Salvador believes his nickname "Chiky" originates from when he was a toddler, and considerably smaller than his three other siblings. "Chiky" is a truncating of the Spanish word "chiquitín", meaning tiny.

He began playing futsal aged five before quickly switching to association football under the wing of his older brother, Raúl. Chiky ultimately established himself as a footballer in the third tier of Spanish football, having spells at multiple clubs including Lorca Deportiva, CD Bala Azul, Granada 74, Rayo Majadahonda, Pinatar CF and Águilas CF.

Chiky eventually accepted an invite from friends to partake in a beach soccer tournament in his hometown of Mazarrón.

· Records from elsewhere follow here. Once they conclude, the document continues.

-- ==== Sys2Proof/Machine/Aes.lean ====
section
/-! DEFINITION. AES-256 (FIPS 197) and AES-256-XTS (IEEE 1619), the cipher of sealed ranges and of Sealed lines on the leading link (R316, R329). -/

namespace Sys2Proof.Machine

/-! ### AES-256 (R316)

A block and a round key are lists of 16 bytes, byte 0 first. -/

/-- The substitution table: entry i in bits [8i+7:8i]. -/
def aesSubst : Nat := 0x16bb54b00f2d99416842e6bf0d89a18cdf2855cee9871e9b948ed9691198f8e19e1dc186b95735610ef6034866b53e708a8bbd4b1f74dde8c6b4a61c2e2578ba08ae7a65eaf4566ca94ed58d6d37c8e779e4959162acd3c25c2406490a3a32e0db0b5ede14b8ee4688902a22dc4f816073195d643d7ea7c41744975fec130ccdd2f3ff1021dab6bcf5389d928f40a351a89f3c507f02f94585334d43fbaaefd0cf584c4a39becb6a5bb1fc20ed00d153842fe329b3d63b52a05a6e1b1a2c830975b227ebe28012079a059618c323c7041531d871f1e5a534ccf73f362693fdb7c072a49cafa2d4adf04759fa7dc982ca76abd7fe2b670130c56f6bf27b777c63

/-- The inverse substitution table: entry i in bits [8i+7:8i]. -/
def aesSubstInv : Nat := 0x7d0c2155631469e126d677ba7e042b17619953833cbbebc8b0f52aae4d3be0a0ef9cc9939f7ae52d0d4ab519a97f51605fec8027591012b131c7078833a8dd1ff45acd78fec0db9a2079d2c64b3e56fc1bbe18aa0e62b76f89c5291d711af1476edf751ce837f9e28535ade72274ac9673e6b4f0cecff297eadc674f4111913a6b8a130103bdafc1020f3fca8f1e2cd00645b3b80558e4f70ad3bc8c00abd890849d8da75746155edab9edfd5048706c92b6655dcc5ca4d41698688664f6f87225d18b6d49a25b76b224d92866a12e084ec3fa420b954cee3d23c2a632947b54cbe9dec444438e3487ff2f9b8239e37cfbd7f3819ea340bf38a53630d56a0952

/-- Entry b of a substitution table. -/
def aesLook (t : Nat) (b : Byte) : Byte := BitVec.ofNat 8 (t >>> (8 * b.toNat))

/-- Multiplication by x in GF(2^8) modulo x^8 + x^4 + x^3 + x + 1. -/
def aesTwice (b : Byte) : Byte := if b.msb then (b <<< 1) ^^^ 0x1b else b <<< 1

/-- A small multiple of a byte in GF(2^8). -/
def aesMul (k : Nat) (b : Byte) : Byte :=
  let b2 := aesTwice b
  let b4 := aesTwice b2
  let b8 := aesTwice b4
  (if k % 2 = 1 then b else 0) ^^^ (if k / 2 % 2 = 1 then b2 else 0) ^^^ (if k / 4 % 2 = 1 then b4 else 0) ^^^ (if k / 8 % 2 = 1 then b8 else 0)

/-- Two byte lists added. -/
def aesXor (a b : List Byte) : List Byte := List.zipWith (· ^^^ ·) a b

/-- One column times a circulant matrix whose first row is given. -/
def aesColumn (row : List Nat) (c : List Byte) : List Byte :=
  (List.range 4).map (fun i => (List.range 4).foldl (fun acc j => acc ^^^ aesMul (row.getD ((j + 4 - i) % 4) 0) (c.getD j 0)) 0)

/-- The columns of a block times a circulant matrix (MixColumns and its inverse). -/
def aesMix (row : List Nat) (x : List Byte) : List Byte :=
  (List.range 4).flatMap (fun c => aesColumn row ((x.drop (4 * c)).take 4))

/-- Row r of a block moves r * k columns to the left (ShiftRows for k = 1, its inverse for k = 3). -/
def aesShift (k : Nat) (x : List Byte) : List Byte :=
  (List.range 16).map (fun i => x.getD ((i + 4 * k * (i % 4)) % 16) 0)

/-- The next word of the key schedule, word number i, from the eight words before it. -/
def aesKeyWord (i : Nat) (rcon : Byte) (w : List (List Byte)) : List Byte :=
  let t := w.getD 7 []
  let t := if i % 8 = 0 then
      aesXor (((t.drop 1) ++ t.take 1).map (aesLook aesSubst)) [rcon, 0, 0, 0]
    else if i % 8 = 4 then t.map (aesLook aesSubst)
    else t
  aesXor (w.getD 0 []) t

/-- n further words of the key schedule from word i on. -/
def aesKeyWords : Nat → Nat → Byte → List (List Byte) → List (List Byte)
  | 0, _, _, _ => []
  | n + 1, i, rcon, w =>
    let x := aesKeyWord i rcon w
    x :: aesKeyWords n (i + 1) (if i % 8 = 0 then aesTwice rcon else rcon) (w.drop 1 ++ [x])

/-- The 15 round keys of a 32 B key. -/
def aesRounds (key : List Byte) : List (List Byte) :=
  let w := (List.range 8).map (fun i => (key.drop (4 * i)).take 4)
  let l := w ++ aesKeyWords 52 8 1 w
  (List.range 15).map (fun r => ((l.drop (4 * r)).take 4).flatMap id)

/-- The rounds of the cipher after the first key addition. -/
def aesEncRounds : List (List Byte) → List Byte → List Byte
  | [], x => x
  | [k], x => aesXor (aesShift 1 (x.map (aesLook aesSubst))) k
  | k :: r, x => aesEncRounds r (aesXor (aesMix [2, 3, 1, 1] (aesShift 1 (x.map (aesLook aesSubst)))) k)

/-- The rounds of the inverse cipher after the first key addition. -/
def aesDecRounds : List (List Byte) → List Byte → List Byte
  | [], x => x
  | [k], x => aesXor ((aesShift 3 x).map (aesLook aesSubstInv)) k
  | k :: r, x => aesDecRounds r (aesMix [14, 11, 13, 9] (aesXor ((aesShift 3 x).map (aesLook aesSubstInv)) k))

/-- AES-256 of a block, from the round keys. -/
def aesEnc (k : List (List Byte)) (x : List Byte) : List Byte := aesEncRounds (k.drop 1) (aesXor x (k.headD []))

/-- The inverse of AES-256 of a block, from the round keys. -/
def aesDec (k : List (List Byte)) (x : List Byte) : List Byte :=
  aesDecRounds (k.reverse.drop 1) (aesXor x (k.reverse.headD []))

/-! ### XTS (R316, R329) -/

/-- The next block's tweak: times x in GF(2^128), byte 0 lowest. -/
def xtsNext (t : BitVec 128) : BitVec 128 := if t.msb then (t <<< 1) ^^^ 0x87 else t <<< 1

/-- The blocks of a data unit, each through one cipher under its tweak. -/
def xtsBlocks (f : List Byte → List Byte) : Nat → BitVec 128 → List Byte → List Byte
  | 0, _, _ => []
  | n + 1, t, x => aesXor (f (aesXor (x.take 16) (leBytes 16 t.toNat))) (leBytes 16 t.toNat) ++ xtsBlocks f n (xtsNext t) (x.drop 16)

/-- The first block's tweak: the encrypted data unit number. The upper half of the key pair is the tweak key. -/
def xtsTweak (key : BitVec 512) (unit : Nat) : BitVec 128 :=
  BitVec.ofNat 128 (leNat (aesEnc (aesRounds (leBytes 32 (key.toNat / 2 ^ 256))) (leBytes 16 unit)))

/-- A 64 B line encrypted under a key pair; unit: the data unit number, address bits [45:6]. -/
def xtsSeal (key : BitVec 512) (unit : Nat) (d : Line) : Line :=
  BitVec.ofNat 512 (leNat (xtsBlocks (aesEnc (aesRounds (leBytes 32 key.toNat))) 4 (xtsTweak key unit) (leBytes 64 d.toNat)))

/-- A 64 B line decrypted under a key pair. -/
def xtsOpen (key : BitVec 512) (unit : Nat) (d : Line) : Line :=
  BitVec.ofNat 512 (leNat (xtsBlocks (aesDec (aesRounds (leBytes 32 key.toNat))) 4 (xtsTweak key unit) (leBytes 64 d.toNat)))

end Sys2Proof.Machine
end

Having enjoyed it, Chiky and his team began taking part regularly in tournaments in Murcia, Alicante and Valencia. In 2013, after a tournament in Andalusia, he was called up to the Murcian regional team. His first tournament with the team was a success, in which he scored 18 goals; Spain coach Joaquín Alonso was impressed and called Chiky up to the national team. Chiky debuted for Spain at stage 5 of the 2013 Euro Beach Soccer League in Moscow, however he was ultimately not selected for the 2013 World Cup later that year. In 2014, Chiky was called back to the national team following a runners-up finish with Bala Azul in the Spanish National Beach Soccer League. After qualifying for the 2015 World Cup, Chiky received a special reception by the Mayor of Mazarrón at the town hall.

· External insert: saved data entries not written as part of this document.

-- ==== Sys2Proof/Machine/PartTime.lean ====
section
/-! DEFINITION. State of the timebase, the beacon, the triplicated words and the journal (chapter Beacon, Frames and the Timebase; R430). -/

namespace Sys2Proof.Machine

/-- One triplicated word: three copies, their parity, how often each was rewritten and whether it is retired (R430). -/
structure TripWord where
  a : Nat := 0
  b : Nat := 0
  c : Nat := 0
  badA : Bool := false
  badB : Bool := false
  badC : Bool := false
  fixA : Nat := 0
  fixB : Nat := 0
  fixC : Nat := 0
  retA : Bool := false
  retB : Bool := false
  retC : Bool := false
deriving DecidableEq, Repr

/-- The triplicated words, numbered as in VOTE_FIX (R430, R431). -/
structure Trip where
  tai : TripWord := {}
  epoch : TripWord := {}
  period : TripWord := {}
  wdLock : TripWord := {}
  digest : TripWord := {}
deriving DecidableEq, Repr

/-- The timebase (R25 to R28). -/
structure TbState where
  /-- counting, since the first lock to the crystal (R25) -/
  running : Bool
  /-- the integer part (R9) -/
  now : Stamp
  /-- the part below 1 ns, in units of 1 / (3 * 2^40) ns -/
  frac : Nat
  /-- source in use: 0 ref A, 1 ref B, 2 crystal -/
  src : Fin 3
  locked : Bool
  /-- ref A present and past its stable count (R26, R491) -/
  refA : Bool
  refB : Bool
  /-- TB_RATE in force -/
  rate : W32
  /-- TB_RATE waiting for the next tick, and whether it was clamped (R27) -/
  rateNext : Option (W32 × Bool)
  /-- a completed TB_TAI_LO pair waiting for the next tick (R28) -/
  taiNext : Option W64
  /-- the frequency of the lost reference kept in holdover, in units of 2^-40 (R26) -/
  held : W32
deriving DecidableEq, Repr

/-- A post in input staging and the stamp at which it reached it (R38, R39). -/
structure Staged where
  post : Post
  arrival : Stamp
deriving DecidableEq, Repr

/-- What FRAME_CLOSE of the running frame has counted so far (R50, R54). -/
structure FrameAcc where
  abort : Bool := false
  carry : Bool := false
  missed : Bool := false
  noncmp : Bool := false
  ovr : Nat := 0
  miss : Nat := 0
deriving DecidableEq, Repr

/-- The beacon (R29 to R35). -/
structure BcnState where
  /-- the first tick is fixed: R31, or R190 for a twin -/
  started : Bool
  /-- some tick has fired since reset -/
  ticked : Bool
  /-- N0, the frame of the first tick -/
  first : W64
  /-- the next tick to fire -/
  nextN : W64
  /-- BCN_FRAME: N of the last tick -/
  frame : W64
  /-- T(N) as the last tick fired it -/
  tickStamp : Stamp
  /-- T(N-1) as it fired; before the first tick had fired, one period earlier -/
  prevTick : Stamp
  /-- the first tick, and every later one that did not fire one period after the tick before it, the latest first (R32, R34) -/
  bases : List (W64 × Stamp)
  /-- the level of BCN_OUT and the stamp at which its pulse ends (R33) -/
  out : Bool
  outEnd : Stamp
  /-- BCN_OUT is high-impedance: from reset until boot configures it (R472, R530) -/
  outZ : Bool
  inLast : Stamp
  inErr : W32
  /-- BCN_IN lost under R35 -/
  inLost : Bool
  /-- BCN_IN edges have aligned the beacon since it was last lost -/
  aligned : Bool
  /-- expected BCN_IN edges missed in a row, up to 3 (R35) -/
  edgeMiss : Nat
  /-- the edge of the running frame's tick has arrived, and of the next tick's -/
  edgeGot : Bool
  edgeNext : Bool
  /-- the arrival of the running frame's expected edge has been judged -/
  edgeJudged : Bool
  /-- input staging (R38, R545), in order of arrival -/
  staging : List Staged
  /-- the freeze of the current tick has been performed (R37) -/
  frozen : Bool
  acc : FrameAcc
  /-- the frame ended by the last tick had committed late writes, and their lines (R48, R54) -/
  lateLines : Nat
deriving DecidableEq, Repr

/-- The journal (R51 to R55, R332). -/
structure JrnState where
  seq : W32
  wptr : W32
  /-- the Sealed ring (R332) -/
  swptr : W32
deriving DecidableEq, Repr

end Sys2Proof.Machine
end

Since 2017, Chiky has found himself amongst the awards: his overhead kick against Greece during the 2017 Euro Beach Soccer League was nominated for best goal of the year, whilst he claimed his first individual international award in 2018 when he was top scorer at the Nazaré stage of the 2018 Euro Beach Soccer League; he was nominated for best beach soccer goal of the year again in 2019. In 2021, he was deemed MVP of the UEFA qualifiers for the FIFA World Cup, something he called "a landmark moment" in his career. He was subsequently received by the Mayor of Mazarrón again before leaving to play for Spain at the 2021 World Cup; at said tournament, he was Spain's top scorer with six goals. Chiky's reputation peaked in 2022 aged 34 when he scooped multiple individual accolades at tournaments, three recognitions at that year's Beach Soccer Stars awards (including being voted as one of the world's three best players), and became European club champion with Benfica Loures at the 2022 Euro Winners Cup.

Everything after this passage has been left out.